━━ DATA UNDER STUDY ━━
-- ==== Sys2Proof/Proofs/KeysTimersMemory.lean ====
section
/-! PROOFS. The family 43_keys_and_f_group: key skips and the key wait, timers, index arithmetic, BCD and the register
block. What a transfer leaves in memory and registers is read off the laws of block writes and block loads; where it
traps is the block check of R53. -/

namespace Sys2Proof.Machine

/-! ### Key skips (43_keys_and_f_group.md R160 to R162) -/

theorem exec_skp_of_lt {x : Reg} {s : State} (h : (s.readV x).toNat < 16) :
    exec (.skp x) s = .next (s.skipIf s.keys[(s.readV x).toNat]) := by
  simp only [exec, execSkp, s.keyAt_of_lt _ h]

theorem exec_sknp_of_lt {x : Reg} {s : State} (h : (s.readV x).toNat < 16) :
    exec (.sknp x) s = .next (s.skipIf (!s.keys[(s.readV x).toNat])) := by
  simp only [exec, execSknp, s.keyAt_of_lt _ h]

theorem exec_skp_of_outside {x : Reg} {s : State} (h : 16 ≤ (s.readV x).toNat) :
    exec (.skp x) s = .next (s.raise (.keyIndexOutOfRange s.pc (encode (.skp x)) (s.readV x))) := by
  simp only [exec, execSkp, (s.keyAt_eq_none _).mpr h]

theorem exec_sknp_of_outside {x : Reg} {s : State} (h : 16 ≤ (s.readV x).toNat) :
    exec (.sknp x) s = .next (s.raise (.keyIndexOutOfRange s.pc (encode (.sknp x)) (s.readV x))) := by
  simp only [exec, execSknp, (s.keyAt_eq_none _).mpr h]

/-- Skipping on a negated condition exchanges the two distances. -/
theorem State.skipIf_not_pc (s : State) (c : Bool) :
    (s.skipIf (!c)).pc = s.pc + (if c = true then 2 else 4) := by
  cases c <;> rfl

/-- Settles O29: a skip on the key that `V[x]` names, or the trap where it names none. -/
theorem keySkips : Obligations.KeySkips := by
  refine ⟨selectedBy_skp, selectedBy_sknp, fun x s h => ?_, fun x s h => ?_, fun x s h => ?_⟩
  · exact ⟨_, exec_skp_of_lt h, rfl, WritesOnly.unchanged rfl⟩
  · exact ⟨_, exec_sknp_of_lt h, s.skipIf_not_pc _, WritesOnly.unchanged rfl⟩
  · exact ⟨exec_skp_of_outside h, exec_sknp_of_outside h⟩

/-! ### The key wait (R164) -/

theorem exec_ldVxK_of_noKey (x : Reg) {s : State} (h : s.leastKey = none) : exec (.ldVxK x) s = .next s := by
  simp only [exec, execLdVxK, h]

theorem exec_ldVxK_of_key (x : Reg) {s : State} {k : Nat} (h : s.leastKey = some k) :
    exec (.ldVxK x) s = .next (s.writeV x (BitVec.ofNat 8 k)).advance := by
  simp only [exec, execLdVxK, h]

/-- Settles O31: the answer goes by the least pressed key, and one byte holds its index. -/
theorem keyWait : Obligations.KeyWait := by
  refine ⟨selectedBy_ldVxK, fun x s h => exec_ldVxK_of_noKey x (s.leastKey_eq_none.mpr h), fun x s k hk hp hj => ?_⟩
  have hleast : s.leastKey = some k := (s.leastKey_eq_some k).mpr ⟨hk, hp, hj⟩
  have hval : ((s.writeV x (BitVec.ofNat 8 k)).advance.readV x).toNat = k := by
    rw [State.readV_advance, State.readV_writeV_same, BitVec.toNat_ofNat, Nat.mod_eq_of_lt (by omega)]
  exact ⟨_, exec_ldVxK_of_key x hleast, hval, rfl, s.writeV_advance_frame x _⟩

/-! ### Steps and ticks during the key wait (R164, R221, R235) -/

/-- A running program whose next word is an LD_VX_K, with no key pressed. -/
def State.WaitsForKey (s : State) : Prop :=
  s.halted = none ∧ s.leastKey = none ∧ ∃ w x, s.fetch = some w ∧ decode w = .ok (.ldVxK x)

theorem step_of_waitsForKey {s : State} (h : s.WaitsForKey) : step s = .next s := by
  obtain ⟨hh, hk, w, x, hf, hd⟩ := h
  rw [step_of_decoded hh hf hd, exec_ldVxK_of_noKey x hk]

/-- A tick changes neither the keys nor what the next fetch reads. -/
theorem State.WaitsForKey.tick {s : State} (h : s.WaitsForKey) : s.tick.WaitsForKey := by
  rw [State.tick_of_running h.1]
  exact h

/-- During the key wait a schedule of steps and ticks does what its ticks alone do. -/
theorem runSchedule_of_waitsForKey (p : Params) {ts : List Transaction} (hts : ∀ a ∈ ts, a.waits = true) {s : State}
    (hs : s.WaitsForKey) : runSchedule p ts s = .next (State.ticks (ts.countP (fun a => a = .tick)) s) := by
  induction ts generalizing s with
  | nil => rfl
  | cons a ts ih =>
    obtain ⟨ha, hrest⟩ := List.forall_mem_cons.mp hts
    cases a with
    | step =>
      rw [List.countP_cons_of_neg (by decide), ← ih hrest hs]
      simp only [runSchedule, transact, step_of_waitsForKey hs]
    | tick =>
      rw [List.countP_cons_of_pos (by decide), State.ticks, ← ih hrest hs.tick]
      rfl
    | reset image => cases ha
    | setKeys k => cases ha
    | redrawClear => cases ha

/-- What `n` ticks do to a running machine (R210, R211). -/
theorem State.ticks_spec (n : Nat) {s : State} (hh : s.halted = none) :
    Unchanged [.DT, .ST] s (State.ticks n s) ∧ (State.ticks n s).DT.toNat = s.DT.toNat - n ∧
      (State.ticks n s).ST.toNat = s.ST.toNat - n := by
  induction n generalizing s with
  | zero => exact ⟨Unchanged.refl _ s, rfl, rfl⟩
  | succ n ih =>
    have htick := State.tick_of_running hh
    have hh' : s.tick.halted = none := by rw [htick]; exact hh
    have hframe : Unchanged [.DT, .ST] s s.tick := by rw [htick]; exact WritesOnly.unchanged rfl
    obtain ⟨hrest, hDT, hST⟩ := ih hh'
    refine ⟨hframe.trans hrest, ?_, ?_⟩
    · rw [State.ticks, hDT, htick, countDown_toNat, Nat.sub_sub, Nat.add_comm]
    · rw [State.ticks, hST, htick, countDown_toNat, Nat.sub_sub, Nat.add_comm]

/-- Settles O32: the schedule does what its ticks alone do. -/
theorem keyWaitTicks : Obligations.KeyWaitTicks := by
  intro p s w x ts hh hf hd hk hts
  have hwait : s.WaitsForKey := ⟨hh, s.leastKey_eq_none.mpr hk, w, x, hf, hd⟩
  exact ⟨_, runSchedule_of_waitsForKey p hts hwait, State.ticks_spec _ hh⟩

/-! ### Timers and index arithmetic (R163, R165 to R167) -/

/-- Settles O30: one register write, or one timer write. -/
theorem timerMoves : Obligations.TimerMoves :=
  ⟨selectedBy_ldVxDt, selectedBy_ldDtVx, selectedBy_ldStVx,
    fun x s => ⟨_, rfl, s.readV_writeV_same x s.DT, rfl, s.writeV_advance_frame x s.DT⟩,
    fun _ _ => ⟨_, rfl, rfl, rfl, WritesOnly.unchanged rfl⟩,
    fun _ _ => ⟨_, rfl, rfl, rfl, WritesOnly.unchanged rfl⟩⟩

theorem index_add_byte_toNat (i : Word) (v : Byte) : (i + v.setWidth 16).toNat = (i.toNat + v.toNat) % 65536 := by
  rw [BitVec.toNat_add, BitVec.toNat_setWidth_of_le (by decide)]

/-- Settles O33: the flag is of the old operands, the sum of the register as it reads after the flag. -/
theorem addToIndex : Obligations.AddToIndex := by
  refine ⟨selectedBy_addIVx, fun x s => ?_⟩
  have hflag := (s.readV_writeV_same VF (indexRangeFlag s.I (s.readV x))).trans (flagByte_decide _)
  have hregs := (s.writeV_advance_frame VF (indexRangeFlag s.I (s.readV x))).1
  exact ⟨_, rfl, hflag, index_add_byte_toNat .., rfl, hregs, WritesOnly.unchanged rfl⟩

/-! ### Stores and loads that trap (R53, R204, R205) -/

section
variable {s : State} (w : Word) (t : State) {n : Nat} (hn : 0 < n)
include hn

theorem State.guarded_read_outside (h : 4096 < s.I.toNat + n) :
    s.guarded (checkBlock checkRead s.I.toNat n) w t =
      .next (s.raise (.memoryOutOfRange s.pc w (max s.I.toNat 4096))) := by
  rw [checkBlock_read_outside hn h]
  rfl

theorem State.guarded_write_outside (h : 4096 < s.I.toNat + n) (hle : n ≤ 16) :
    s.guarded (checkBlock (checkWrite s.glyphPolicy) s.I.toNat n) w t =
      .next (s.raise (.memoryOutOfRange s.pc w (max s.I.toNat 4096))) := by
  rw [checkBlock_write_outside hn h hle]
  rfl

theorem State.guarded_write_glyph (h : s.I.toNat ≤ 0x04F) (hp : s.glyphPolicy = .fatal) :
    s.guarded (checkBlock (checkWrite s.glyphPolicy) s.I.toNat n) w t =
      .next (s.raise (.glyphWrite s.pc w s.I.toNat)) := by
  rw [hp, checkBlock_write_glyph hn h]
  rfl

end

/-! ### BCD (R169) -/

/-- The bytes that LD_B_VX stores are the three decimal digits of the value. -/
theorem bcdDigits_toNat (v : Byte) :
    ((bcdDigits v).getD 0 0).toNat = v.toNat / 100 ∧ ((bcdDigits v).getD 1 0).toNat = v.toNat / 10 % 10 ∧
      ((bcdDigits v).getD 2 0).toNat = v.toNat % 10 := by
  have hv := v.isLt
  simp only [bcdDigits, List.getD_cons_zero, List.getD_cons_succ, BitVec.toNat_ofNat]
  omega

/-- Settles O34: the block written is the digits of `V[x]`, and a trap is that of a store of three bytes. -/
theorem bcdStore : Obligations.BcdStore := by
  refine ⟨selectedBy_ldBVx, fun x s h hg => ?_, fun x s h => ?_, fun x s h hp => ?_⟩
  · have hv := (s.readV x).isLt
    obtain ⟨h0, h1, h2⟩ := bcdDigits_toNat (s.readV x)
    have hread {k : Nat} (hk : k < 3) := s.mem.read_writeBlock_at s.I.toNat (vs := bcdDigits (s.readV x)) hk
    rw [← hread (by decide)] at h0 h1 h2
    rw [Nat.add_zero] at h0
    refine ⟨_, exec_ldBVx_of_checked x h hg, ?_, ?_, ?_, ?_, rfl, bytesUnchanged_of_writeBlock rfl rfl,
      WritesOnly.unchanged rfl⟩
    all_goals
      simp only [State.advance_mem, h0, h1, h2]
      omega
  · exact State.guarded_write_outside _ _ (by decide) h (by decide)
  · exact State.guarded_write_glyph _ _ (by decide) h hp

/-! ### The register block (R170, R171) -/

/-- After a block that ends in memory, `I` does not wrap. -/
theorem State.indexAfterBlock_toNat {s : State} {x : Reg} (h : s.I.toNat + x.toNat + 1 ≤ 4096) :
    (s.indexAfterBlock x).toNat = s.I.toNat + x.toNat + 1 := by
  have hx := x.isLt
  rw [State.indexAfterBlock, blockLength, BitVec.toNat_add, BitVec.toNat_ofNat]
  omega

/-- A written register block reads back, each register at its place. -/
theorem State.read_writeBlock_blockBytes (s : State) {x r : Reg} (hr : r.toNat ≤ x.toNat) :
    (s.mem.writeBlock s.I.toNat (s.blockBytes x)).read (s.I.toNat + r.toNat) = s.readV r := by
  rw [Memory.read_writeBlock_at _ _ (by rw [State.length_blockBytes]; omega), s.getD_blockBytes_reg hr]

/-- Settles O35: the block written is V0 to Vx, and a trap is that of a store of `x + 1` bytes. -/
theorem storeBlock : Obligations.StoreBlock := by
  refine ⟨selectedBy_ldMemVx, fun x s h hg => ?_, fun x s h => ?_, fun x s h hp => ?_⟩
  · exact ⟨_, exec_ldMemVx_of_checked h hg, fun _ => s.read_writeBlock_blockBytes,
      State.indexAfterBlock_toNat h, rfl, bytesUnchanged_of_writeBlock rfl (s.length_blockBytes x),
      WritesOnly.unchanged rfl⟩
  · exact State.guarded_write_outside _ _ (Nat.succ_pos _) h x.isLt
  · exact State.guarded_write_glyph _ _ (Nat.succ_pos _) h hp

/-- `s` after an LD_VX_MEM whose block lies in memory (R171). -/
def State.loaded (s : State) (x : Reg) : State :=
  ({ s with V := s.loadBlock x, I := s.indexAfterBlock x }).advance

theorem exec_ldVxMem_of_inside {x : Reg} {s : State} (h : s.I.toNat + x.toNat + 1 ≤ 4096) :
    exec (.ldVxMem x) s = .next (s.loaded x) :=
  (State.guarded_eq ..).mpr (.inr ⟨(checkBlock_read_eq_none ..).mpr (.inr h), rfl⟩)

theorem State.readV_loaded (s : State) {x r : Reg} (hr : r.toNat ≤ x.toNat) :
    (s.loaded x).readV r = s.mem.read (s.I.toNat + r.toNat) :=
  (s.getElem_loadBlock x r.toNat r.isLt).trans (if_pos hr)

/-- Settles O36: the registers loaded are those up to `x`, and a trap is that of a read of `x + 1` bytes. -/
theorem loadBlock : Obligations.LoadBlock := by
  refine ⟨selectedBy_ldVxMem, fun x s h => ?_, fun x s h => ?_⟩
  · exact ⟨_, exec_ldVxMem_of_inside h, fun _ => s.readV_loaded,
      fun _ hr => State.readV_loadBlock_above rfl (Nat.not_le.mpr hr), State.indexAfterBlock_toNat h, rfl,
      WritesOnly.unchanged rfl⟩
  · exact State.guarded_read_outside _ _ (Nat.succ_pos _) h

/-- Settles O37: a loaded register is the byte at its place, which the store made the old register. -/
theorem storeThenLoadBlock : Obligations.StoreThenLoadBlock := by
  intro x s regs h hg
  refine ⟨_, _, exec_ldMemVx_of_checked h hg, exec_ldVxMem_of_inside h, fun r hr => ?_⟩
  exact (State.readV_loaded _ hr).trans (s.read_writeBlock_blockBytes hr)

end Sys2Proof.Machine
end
━━━
▶ WORK TO BE COMPLETED
Where the data above reaches the line holding "refine ⟨selectedBy_ldBVx, fun", begin printing, and stop after the line holding "h (by decide)". Each line must be reproduced exactly, with nothing else added.

▶ RESPONSE
  refine ⟨selectedBy_ldBVx, fun x s h hg => ?_, fun x s h => ?_, fun x s h hp => ?_⟩
  · have hv := (s.readV x).isLt
    obtain ⟨h0, h1, h2⟩ := bcdDigits_toNat (s.readV x)
    have hread {k : Nat} (hk : k < 3) := s.mem.read_writeBlock_at s.I.toNat (vs := bcdDigits (s.readV x)) hk
    rw [← hread (by decide)] at h0 h1 h2
    rw [Nat.add_zero] at h0
    refine ⟨_, exec_ldBVx_of_checked x h hg, ?_, ?_, ?_, ?_, rfl, bytesUnchanged_of_writeBlock rfl rfl,
      WritesOnly.unchanged rfl⟩
    all_goals
      simp only [State.advance_mem, h0, h1, h2]
      omega
  · exact State.guarded_write_outside _ _ (by decide) h (by decide)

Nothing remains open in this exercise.